# Does every total order embed into the surreal numbers?

The surreal numbers are the largest ordered field, and have the unique property that every ordered field is isomorphic to a subfield of the surreal numbers.

Do they also have the property that every possible total order embeds into the surreal numbers?

My thinking: I am basically wondering if they have a property similar to that of the rational numbers, which is that every countable total order embeds into the rationals. It sure seems like a similar thing would be true for the surreal numbers, but is it? Does the answer differ based on what set theory you are using?

Why I think this is neat, if true:

• An order is a total order iff it can be injected into the surreal numbers in an order-preserving way (not just if, but iff)
• A total order can easily be built, for any set $$S$$, by giving each element a unique surreal-valued "ranking" - aka an injection from $$S \to \mathbf{No}$$
• In general, a total order on some set $$S$$ can be viewed as a particular equivalence of injections from $$S$$ to the surreals

In this answer, I consider a first order language $$\mathcal{L}_i$$, a theory $$T_i$$ in $$\mathcal{L}_i$$ and its model companion $$T_i'$$ which is complete. Moreover the natural interpretation of $$\mathcal{L}_i$$ in the class $$\mathbf{No}$$ of surreal numbers yields a saturated model of $$T_i'$$.

Every set-sized model of $$T_i$$ embeds into a model $$T_i'$$, which by saturation embeds in ZFC into the $$\mathcal{L}_i$$-structure $$\mathbf{No}$$. Thus $$\mathbf{No}$$ contains every model of $$T_i$$, although probably not in a canonical way. In NBG with global choice, the set-size restriction can be discarded. It is hard to believe that this would work without choice however.
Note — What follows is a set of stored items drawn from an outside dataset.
-- ==== Sys2Proof/Machine/Reception.lean ====
section
/-! DEFINITION. Reception and dispatch of frames heard, claim conflicts, and the read-back of own frames (ch. 3, 3.3, 3.7, 3.8; ch. 5, 5.5, 5.6). -/

namespace Sys2Proof.Machine

/-! ### Frames on a hole this station has claimed (R102 to R104, R129) -/

/-- The frame keeps the own claim whatever the stage (R102). -/
def Body.keepsClaim : Body → Bool
  | .claim _ => true
  | .correction m => m.rework
  | _ => false

/-- WS settles a frame passed to it: left to HT during an ending, the claim kept and asserted, or the hole abandoned. -/
def State.settleConflict (h : Heard) (n : Nat) (s : State) : State :=
  match s.cs.cycle with
  | none => s.oweCorrection n
  | some cy =>
    if cy.ending.isSome then s.setCycle { cy with left := cy.left ++ [h] }
    else if h.body.keepsClaim || cy.stage.clampingOrLater then s.oweCorrection n
    else (s.setCycle { cy with left := [h] }).takeEnding .abandon false

/-- HT's part in a frame heard: an entry held by this station's claim passes it to WS (R12). -/
def State.hearHole (h : Heard) (s : State) : State :=
  match h.body.hole? with
  | none => s
  | some n =>
    match s.ht[n]? with
    | none => s
    | some e =>
      if e.claimedBy s.k then
        if passes s.k h.body e then s.settleConflict h n else s.applyHeld h
      else s.applyToEntry h

/-! ### PRESENCE (R57, R60, R63, R66, R67, R84, R21) -/

/-- The entry a PRESENCE gives (R60). -/
def peerOf (p : Presence) (clock : Nat) : PeerEntry :=
  { status := .heard,
    info := some { state := p.state, position := p.position, target := p.target, low := p.low, high := p.high,
                   heldLeft := p.heldLeft, heldRight := p.heldRight, requestedLeft := p.requestedLeft,
                   requestedRight := p.requestedRight, claim := p.claim, check := p.check, time := clock } }

/-- PLAN MISMATCH is raised when the plan check held before was this station's or absent (R57). -/
def State.planMismatch (j : Nat) (p : Presence) (s : State) : State :=
  let before := (s.peer j).info.map (·.check)
  if p.check ≠ s.planCheck && (before = none || before = some s.planCheck) then s.raise .planMismatch else s

/-- The plan check filter, by what PT holds for j (R57): of a station for which no plan check is held, a PRESENCE passes by the check it
carries, a DATUM passes to PU, which checks its own, and nothing else does. -/
def State.planFilter (j : Nat) (b : Body) (s : State) : Bool :=
  match (s.peer j).info, b with
  | none, .presence p => decide (p.check = s.planCheck)
  | none, .datum .. => true
  | none, _ => false
  | some i, _ => decide (i.check = s.planCheck)

/-- A PRESENCE from station j: PT, then PU, the configuration, the clearance checks, ZC, and HT (R58, R60). HT has it by the
filter as it stood when the frame came: one that ends or begins a difference of plans acts on the frames that follow (R57, R60). -/
def State.hearPresence (j : Nat) (p : Presence) (s : State) : State :=
  let passes := s.planFilter j (.presence p)
  let s := s.planMismatch j p
  let s := s.setPeer j (peerOf p s.clock)
  let s := s.demand p
  let fresh : Bool := match s.cfg.sideOf j with
    | some side => decide ((s.zone side).state = .noZone)
    | none => false
  let s := match s.cfg.sideOf j with
    | some side => s.rebound side
    | none => s
  let s := s.evalConflict
  let s := match s.cfg.sideOf j with
    | some _ => s.clearanceChecks
    | none => s
  if s.ws.state = .halted then s
  else
    let s := match s.cfg.sideOf j with
      | some side => if fresh then s else s.reconcileZone side
      | none => s
    if passes then s.reconcileClaims j p.claim else s

/-! ### Dispatch (R57 to R59) -/

/-- A frame of a kind other than PRESENCE is dispatched to its block (R58). -/
def State.dispatchKind (j : Nat) (b : Body) (stamp : Stamp) (s : State) : State :=
  match b with
  | .datum d r q check => if check = s.planCheck then s.applyDatum d r q j stamp else s
  | .zone named a =>
    match s.cfg.zoneNamed j named with
    | none => s
    | some side =>
      match a with
      | .seize => s.hearSeize side
      | .release => s.hearRelease side
      | .request => s.hearRequest side
  | .draw a amount hole =>
    match a with
    | .intent => s.hearIntent j amount hole stamp
    | .done | .withdraw => s.emptyDraw j
  | .claim _ | .release _ | .report _ | .correction _ => s.hearHole { sender := j, body := b, stamp }
  | .presence _ | .owed => s

/-- Dispatch by the station state and the plan filter (R57, R59). -/
def State.dispatch (j : Nat) (b : Body) (s : State) : State :=
  match b with
  | .presence p => s.hearPresence j p
  | _ => if s.ws.state.active && s.planFilter j b then s.dispatchKind j b s.lc.stamp else s

/-- A foreign frame with this station's number: DUPLICATE STATION, its time recorded (R56). -/
def State.hearForeign (s : State) : State :=
  State.raiseFault .duplicateStation .duplicateStation { s with lc.foreignTime := some s.clock }

/-- Checks 3 to 6 of reception on a frame whose CRC has checked and whose stamp is taken (R55 to R57). The contents are decoded before
anything is made of them, so that a PRESENCE that is ignored whole raises no PLAN MISMATCH (R57, R189; DEDUCED, log entry 67). -/
def State.receive (bytes : List Byte) (s : State) : State :=
  match splitFrame bytes with
  | none => s
  | some f =>
    if f.sender = 0 || decide (s.cfg.stations < f.sender) then s
    else if f.sender = s.k then s.hearForeign
    else
      match decodeBody f.kind f.content with
      | none => s
      | some b => s.dispatch f.sender b

/-- A frame has ended on the line (R41, R48, R55): discarded for its CRC, or stamped and received. In UNCONFIGURED and HALTED
only the CRC check and the stamp are made. -/
def State.hearFrame (bytes : List Byte) (s : State) : State :=
  let s := { s with lc.rxBuffer := bytes, lc.quiet := some Config.frameEndRest }
  if !crcChecks bytes then s
  else
    let s := s.takeStamp
    if s.ws.state.online then s.receive bytes else s

/-! ### Own frames read back -/

/-- The frame closes the current claim (R94). -/
def closesClaim (f : TxFrame) (c : Claim) : Bool :=
  match f.body with
  | .release d => decide (d = c)
  | .report r => decide (r.hole = c.hole) && decide (r.phase = c.phase)
  | .correction m => decide (f.owner = .cs) && decide (m.hole = c.hole)
  | _ => false

/-- WS learns of the read-back of a closing frame: the current claim becomes none (R94). -/
def State.closeClaim (f : TxFrame) (s : State) : State :=
  match s.ws.claim with
  | none => s
  | some c => if closesClaim f c then { s with ws.claim := none } else s

/-- The state a claim's phase assumes (R101). -/
def Phase.assumed : Phase → HoleState
  | .drill => .planned
  | .set => .drilled

/-- The outcomes of R101. -/
inductive ClaimOutcome where
  | confirmed | lost | stale | unwanted
  deriving DecidableEq, Repr

/-- How the read-back of the own CLAIM is judged; `queued` says that the selection is in CLAIM QUEUED (R101). -/
def judgeClaim (k : Nat) (queued : Bool) (c : Claim) (e : HoleEntry) : ClaimOutcome :=
  if e.state.claimed && !e.claimedBy k then .lost
  else if c.phase.assumed.code < e.state.code then .stale
  else if queued then (if e.state = c.phase.assumed then .confirmed else .stale)
  else .unwanted

/-- A claim confirmed: the entry claimed by this station, the current claim taken, and the hole cycle opened (R75, R101). -/
def State.confirmClaim (sel : Selection) (c : Claim) (e : HoleEntry) (stamp : Stamp) (s : State) : State :=
  let st := match c.phase with
    | .drill => HoleState.drillClaimed
    | .set => .setClaimed
  let s := s.putEntry c.hole { e with state := st, claimant := some s.k }
  State.countCycle
    { s with ws.claim := some c, ws.selection := some { sel with stage := .inCycle, claimStamp := some stamp },
             cs.cycle := some (newCycle (.hole c) sel.rail sel.cross sel.zone .claiming) }

/-- The own CLAIM read back (R101). -/
def State.claimBack (f : TxFrame) (c : Claim) (stamp : Stamp) (s : State) : State :=
  match s.ht[c.hole]? with
  | none => s
  | some e =>
    let mine := s.ws.selection.filter fun sel => sel.frameId = f.id && (sel.stage = .claimQueued || sel.stage = .claimWithdrawn)
    let queued := (mine.map fun sel => decide (sel.stage = .claimQueued)).getD false
    let dropped := if mine.isSome then { s with ws.selection := none } else s
    match judgeClaim s.k queued c e, mine with
    | .confirmed, some sel => s.confirmClaim sel c e stamp
    | .confirmed, none => s
    | .lost, _ => dropped
    | .stale, _ => dropped
    | .unwanted, _ => dropped.offer .ws (.release c)

/-- The own PRESENCE read back: the marks clear and ZC learns the time (R53, R81). -/
def State.presenceBack (s : State) : State :=
  { s with lc.due := false, lc.promoted := false, zc.presenceBack := some s.clock }

/-- What the owner of a frame does at its read-back (R46, R58). -/
def State.ownerBack (f : TxFrame) (s : State) : State :=
  match f.body with
  | .presence _ => s.presenceBack
  | .datum d r q _ => if f.void then s else s.datumBack d r q s.lc.stamp
  | .claim c => s.claimBack f c s.lc.stamp
  | .release _ | .report _ | .correction _ => s.closeClaim f
  | .zone side a =>
    match a with
    | .seize => s.seizeBack f side s.lc.stamp
    | .request => s.requestBack f side
    | .release => s.releaseBack side
  | .draw a amount hole =>
    match a with
    | .intent => s.intentBack f amount hole s.lc.stamp
    | .done | .withdraw => s.announceBack f
  | .owed => s

/-- An attempt at a frame of the kind a command names has been read back whole: LC's account, then the owner, in every state
(R46, R52). A command that names another frame than the one being sent does nothing. -/
def State.readBack (named : Body → Bool) (s : State) : State :=
  match s.lc.attempt with
  | none => s
  | some a =>
    if named a.frame.body then
      (s.readBackWhole a.frame).ownerBack a.frame
    else s

/-- A CLAIM already withdrawn is removed when its attempt has failed (R100). -/
def State.retryWithdrawal (s : State) : State :=
  match s.ws.selection with
  | some sel => if sel.stage = .claimWithdrawn then s.dropSelection else s
  | none => s

/-- A byte read back unlike the byte sent: the attempt has failed (R46); the eighth failure in a row raises LINK FAULT (R47). WS alone asks
again for a frame's removal (R100): PU does not for a DATUM in flight at JIG OPEN, nor DU for its INTENT (DEDUCED, log entries 81 and
74). -/
def State.failAttempt (s : State) : State :=
  match s.lc.attempt with
  | none => s
  | some _ =>
    let s := s.attemptEndsFailed.retryWithdrawal
    if s.lc.failures = Config.linkFaultCount then s.raiseFault .linkFault .linkFault else s

/-! ### Peers falling silent and being lost (R61) -/

/-- A peer becomes SILENT (R61, R80). -/
def State.silence (j : Nat) (s : State) : State :=
  let s := s.setPeer j { s.peer j with status := .silent }
  match s.cfg.sideOf j with
  | some side => s.neighbourSilent side
  | none => s

/-- A peer becomes LOST: NEIGHBOUR LOST, its claims reverted, its draw entry emptied, its zone evaluated (R21, R61, R79,
R150). -/
def State.lose (j : Nat) (s : State) : State :=
  let s := (s.setPeer j { s.peer j with status := .lost }).raise .neighbourLost
  let s := (s.reconcileClaims j none).emptyDraw j
  match s.cfg.sideOf j with
  | some side => s.applyBlock side
  | none => s

end Sys2Proof.Machine
end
This works for the three examples below.

1. $$\mathcal{L}_1$$: ordered sets; $$T_1$$: theory of linearly ordered sets; $$T_1'$$: theory of dense linear orders without endpoints.
2. $$\mathcal{L}_2$$: ordered groups; $$T_2$$: theory of (linearly) ordered (abelian) groups; $$T_2'$$: theory of divisible ordered groups.
3. $$\mathcal{L}_3$$: ordered rings; $$T_3$$: theory of ordered domains; $$T_3'$$: theory of real-closed fields.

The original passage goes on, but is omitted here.